=== Stored data ===
== Segment start ==

/-- Bytes that a structure takes at a stride from a base on: the byte at an address, where a row stands there. -/
def areaByte (base stride : Nat) (row : Nat → Option (List Byte)) (a : Nat) : Option Byte :=
  if base = 0 ∨ a < base then none else (row ((a - base) / stride)).bind fun b => b[(a - base) % stride]?

/-! Regions (R60) -/

/-- The 32 bytes of a region entry. -/
def Region.bytes (r : Region) : List Byte :=
  le 8 r.base ++ le 8 r.length ++
    [byteOf r.variant, byteOf (bit r.valid 0 + bit r.read 1 + bit r.write 2 + bit r.relaxed 3 + bit r.invSend 4)] ++ le 2 r.tenant ++
    le 2 r.slice ++ zeros 10

/-! Dedup (R117, R123) -/

/-- The 64 bytes of a DDR index entry, closed by the CRC32C of bytes 0x00 to 0x3B (R117). -/
def IndexEntry.bytes (e : IndexEntry) : List Byte :=
  have flags := match e.loc with
    | .cache .. => 3
    | .remote .. => 5
    | .unmapped | .zero | .flash .. | .lost .. | .image _ => 1
  sealed (fit 32 e.fp ++ le 2 e.domain ++ [byteOf e.pins, byteOf flags] ++ zeros 4 ++ e.loc.bytes ++ zeros 4)

/-- The bytes of an entry whose form the spec does not give, or that is sealed, by its mark: free values. -/
def hiddenBytes (mark n : Nat) : List Byte := (List.range n).map (Config.entryByte mark)

/-- The 64 bytes of a journal entry in DDR (R123). -/
def JournalEntry.bytes (e : JournalEntry) : List Byte := hiddenBytes (num (le 2 e.domain ++ e.fp ++ e.loc.bytes)) 64

/-! The map (R251, R252, R254, R255, R263, R266) -/

/-- The units of a map delta (R252): each entry, and its fingerprint directly after it. -/
def deltaBytes (d : List Extent) : List Byte := d.flatMap fun e => e.bytes ++ ((e.fp.map (fit 32)).getD [])

/-- The 64 bytes of a namespace-table entry, with the number of snapshots held (R263). -/
def Namespace.bytes (nsid snaps : Nat) (n : Namespace) : List Byte :=
  sealed (le 4 nsid ++ le 2 n.tenant ++ [byteOf n.pool, byteOf (bit true 0 + bit n.programs 1 + bit n.source.isSome 2 + bit n.moving.isSome 3)] ++
    le 8 n.size ++ le 8 n.root ++ le 2 n.group ++ [byteOf (n.moving.getD 0), 0] ++ le 4 snaps ++ le 4 ((n.source.map Prod.fst).getD 0) ++
    le 2 ((n.source.map Prod.snd).getD 0) ++ zeros 22)

/-- The 64 bytes of a snapshot-table entry (R266). -/
def Snapshot.bytes (nsid id : Nat) (x : Snapshot) : List Byte :=
  sealed (le 4 nsid ++ le 2 id ++ le 2 (bit x.group.isSome 0 + bit (decide (0 < x.clones)) 1 + bit x.deleting 2) ++ le 8 x.time ++ le 8 x.root ++
    le 4 x.clones ++ [byteOf (x.group.getD 0)] ++ zeros 31)

/-- The 4,096 bytes of a map page (R254). -/
def MapPage.bytes (n : Nat) (p : MapPage) : List Byte :=
  have leaf := decide (p.level = 0)
  have entries := if leaf then p.exts.flatMap Extent.bytes else p.kids.flatMap fun k => le 8 k.1 ++ le 8 (k.2 % 2 ^ 40)
  sealed (le 2 0xA7C3 ++ [1, if leaf then 2 else 1, byteOf p.level, 0] ++ le 2 (if leaf then p.exts.length else p.kids.length) ++ le 8 (n % 2 ^ 40) ++
    le 8 p.lo ++ le 8 p.hi ++ le 8 p.saved ++ zeros 24 ++ fit 4028 entries)

/-- The 16 bytes of a page-directory entry (R255). The image is on flash once its signature is complete. -/
def MapPage.entry (p : MapPage) : List Byte :=
  have place := match p.place with
    | some (.flash _ q g m o _) => q % 2 ^ 24 + g % 2 ^ 12 * 2 ^ 24 + m % 2 ^ 5 * 2 ^ 36 + o % 2 ^ 12 * 2 ^ 41
    | _ => 0
  le 8 (place + bit true 53 + bit p.place.isSome 54 + bit p.dirty 55) ++ le 4 p.refs ++ le 4 (p.slot.getD 0xFFFFFFFF)

/-- A namespace-table entry with the fields of its bytes but for the root, which is a page of this head's own replica of the tree (R263, R270). -/
def Namespace.taken (n : Namespace) (b : List Byte) : Namespace :=
  have flags := num (slice b 7 1)
  { n with
    tenant := num (slice b 4 2)
    pool := num (slice b 6 1) % 64
    size := num (slice b 8 8)
    group := num (slice b 0x18 2) % 1024
    programs := flags.testBit 1
    moving := if flags.testBit 3 then some (num (slice b 0x1A 1) % 64) else none
    source := if flags.testBit 2 then some (num (slice b 0x20 4), num (slice b 0x24 2)) else none }

/-- A snapshot-table entry with the fields of its bytes but for the root (R266, R270). -/
def Snapshot.taken (x : Snapshot) (b : List Byte) : Snapshot :=
  have flags := num (slice b 6 2)
  { x with
    time := num (slice b 8 8)
    group := if flags.testBit 0 then some (num (slice b 0x1C 1)) else none
    clones := num (slice b 0x18 4)
    deleting := flags.testBit 2 }

/-- A namespace-table entry that is not valid any more (R263, R270). -/
def invalidRow (b : List Byte) : List Byte := sealed (b.take 7 ++ [byteOf (num (slice b 7 1) / 2 * 2)] ++ slice b 8 52)

/-- Whether a table entry passes its CRC32C (R263, R266). -/
def rowGood (b : List Byte) : Bool := decide (b.length = 64) && num (slice b 60 4) == crc32c (b.take 60)

/-! The mirror (R163, R164, R270) -/

/-- A byte string with zeros up to a multiple of 64. -/
def pad64 (b : List Byte) : List Byte := fit ((b.length + 63) / 64 * 64) b

/-- The operation of a root change (R270). A reservation change has another form, which the spec leaves to its owning chapter. -/
def MetaOp.code : MetaOp → Nat
  | .snapCreate .. => 1
  | .snapDelete .. => 2
  | .clone .. => 3
  | .nsCreate .. => 4
  | .nsDelete _ => 5
  | .nsChange .. | .format .. => 6
  | .reservation .. => 0

/-- The 128 bytes of a root change (R270). -/
def RootChange.bytes (x : RootChange) : List Byte :=
  match x.op with
  | .snapCreate _ _ time group => [1, 0, 0, 0, byteOf (group.getD 0), 0, 0, 0] ++ le 8 time ++ zeros 48 ++ fit 64 x.entry
  | .snapDelete .. | .clone .. | .nsCreate .. | .nsDelete _ | .nsChange .. | .format .. => byteOf x.op.code :: zeros 63 ++ fit 64 x.entry
  | .reservation nsid _ => hiddenBytes nsid 128

/-- What follows the header of a mirror record (R163). -/
def RecBody.bytes : RecBody → List Byte
  | .write d cs => pad64 (deltaBytes d) ++ cs.flatMap fun c => pad64 c.2
  | .metadata xs => xs.flatMap RootChange.bytes
  | .release => []

/-- The type of a mirror record, its container count and its map delta entry count (R163). -/
def RecBody.counts : RecBody → Nat × Nat × Nat
  | .write d cs => (1, cs.length, deltaUnits d)
  | .metadata _ => (2, 0, 0)
  | .release => (3, 0, 0)

/-- A mirror record as it is sent and as it stands in a segment (R163): the 64-byte header with both CRCs, and the body. -/
def MirRec.bytes (r : MirRec) : List Byte :=
  have body := r.body.bytes
  let (kind, containers, units) := r.body.counts
  sealed ([byteOf kind, byteOf (bit r.retransmit 0 + bit r.opened 1), 1, byteOf (bit r.head 0)] ++ le 4 r.epoch ++ le 8 r.seq ++ le 2 r.seg ++
    le 2 r.gen ++ le 4 r.off ++ le 4 r.len ++ le 4 (r.tag % 2 ^ 17) ++ le 8 r.time ++ le 4 r.nsid ++ [byteOf r.part, byteOf r.parts] ++
    le 2 containers ++ le 2 units ++ zeros 6 ++ le 4 (if body.isEmpty then 0 else crc32c body)) ++ body

/-- A mirror acknowledgement as it is sent (R164). -/
def MirAck.bytes (a : MirAck) : List Byte :=
  sealed ([byteOf a.result, byteOf (bit a.head 0)] ++ le 2 a.seg ++ le 4 a.epoch ++ le 8 a.seq ++ le 8 a.applied ++ le 2 a.gen ++ zeros 2)

/-- The byte of a segment at an offset: of the record that stands there. -/
def segByte (recs : List MirRec) (off : Nat) : Option Byte :=
  (recs.find? fun r => decide (r.off ≤ off ∧ off < r.off + r.len)).bind fun r => r.bytes[off - r.off]?

/-- The code of a segment's state in the segment tables (R160, R161). -/
def SegState.code : SegState → Nat
  | .free => 0 | .opened => 1 | .full => 2 | .destaging => 3 | .released => 4

/-- The oldest sequence in a segment, 0 where it holds no record (R160). -/
def oldestSeq (recs : List MirRec) : Nat := (recs.map MirRec.seq).foldl (fun a n => if a = 0 then n else min a n) 0

/-- An entry of a segment table (R160): state, generation, fill, oldest sequence. No rule gives its form: its bytes are free values. -/
def segEntry (state gen fill oldest : Nat) : List Byte := hiddenBytes (((oldest * 2 ^ 21 + fill) * 2 ^ 16 + gen) * 8 + state) 64

/-! Slice images (R405) -/

/-- A ring record. -/
def Ring.record (k : Nat) (r : Ring) : List Byte :=
  fit 64 ([byteOf k, byteOf (r.sqLog2 + 16 * r.cqLog2), byteOf r.prio, 0] ++ le 2 r.vector ++ le 2 r.count ++ le 4 r.timeUs ++ le 8 r.sqBase ++
    le 8 r.cqBase ++ le 2 r.sqHead ++ le 2 r.sqTail ++ le 2 r.cqTail ++ [byteOf r.phase, 0])

/-- The code of an address space (R408). -/
def DmaSpace.code : DmaSpace → Nat
  | .host => 0 | .ddr => 1 | .region => 2 | .reserved => 3

/-- The 64 bytes of a transfer's descriptor (R408). -/
def DmaDesc.bytes (d : DmaDesc) : List Byte :=
  fit 64 ([byteOf d.channel, byteOf (d.srcSpace.code + 4 * d.dstSpace.code + 16 * d.swap), 0, 0] ++ le 4 d.lineLen ++ le 8 d.src ++ le 8 d.dst ++
    le 4 d.srcKey ++ le 4 d.dstKey ++ le 4 d.lines ++ zeros 4 ++ le 8 d.srcStride ++ le 8 d.dstStride)

/-- A channel record: the descriptor, the command ID and ring, the next line, the offset in that line, the bytes done. -/
def DmaXfer.record (x : DmaXfer) : List Byte :=
  fit 128 (x.desc.bytes ++ le 4 x.cmd.cid ++ le 4 x.cmd.ring ++ le 8 (x.done / x.desc.lineLen) ++ le 8 (x.done % x.desc.lineLen) ++ le 8 x.done)

/-- The bytes of a slice image that an image of the header's fields takes. -/
def SliceImage.size (im : SliceImage) : Nat :=
  64 + 64 * im.rings.length + 128 * im.transfers.length + 384 * im.qps.length + 48 * im.regions.length + 4

/-- The header of an image. -/
def SliceImage.header (im : SliceImage) : List Byte :=
  sealed (le 2 0x5C1E ++ [byteOf im.version, byteOf im.minor] ++ le 2 im.tenant ++ zeros 2 ++ le 4 im.caps ++
    [byteOf im.rings.length, byteOf im.transfers.length, 0, 0] ++ le 4 im.qps.length ++ le 4 im.regions.length ++ le 8 im.time ++ le 8 im.device ++
    le 8 im.size ++ zeros 12)

/-- The bytes of a slice image. -/
def SliceImage.bytes (im : SliceImage) : List Byte :=
  sealed (im.header ++ (im.rings.flatMap fun e => e.2.record e.1) ++ im.transfers.flatMap DmaXfer.record ++
    (im.qps.flatMap fun e => e.2.bytes e.1 0) ++ im.regions.flatMap fun e => le 4 e.1 ++ zeros 12 ++ e.2.bytes)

== Segment end ==

=== Work task ===
Write out exactly the lines above between the line with "Regions (R60) -/" and the line with "def IndexEntry.bytes (e", inclusive, and nothing beyond them.

=== Expected answer ===
/-! Regions (R60) -/

/-- The 32 bytes of a region entry. -/
def Region.bytes (r : Region) : List Byte :=
  le 8 r.base ++ le 8 r.length ++
    [byteOf r.variant, byteOf (bit r.valid 0 + bit r.read 1 + bit r.write 2 + bit r.relaxed 3 + bit r.invSend 4)] ++ le 2 r.tenant ++
    le 2 r.slice ++ zeros 10

/-! Dedup (R117, R123) -/

/-- The 64 bytes of a DDR index entry, closed by the CRC32C of bytes 0x00 to 0x3B (R117). -/
def IndexEntry.bytes (e : IndexEntry) : List Byte :=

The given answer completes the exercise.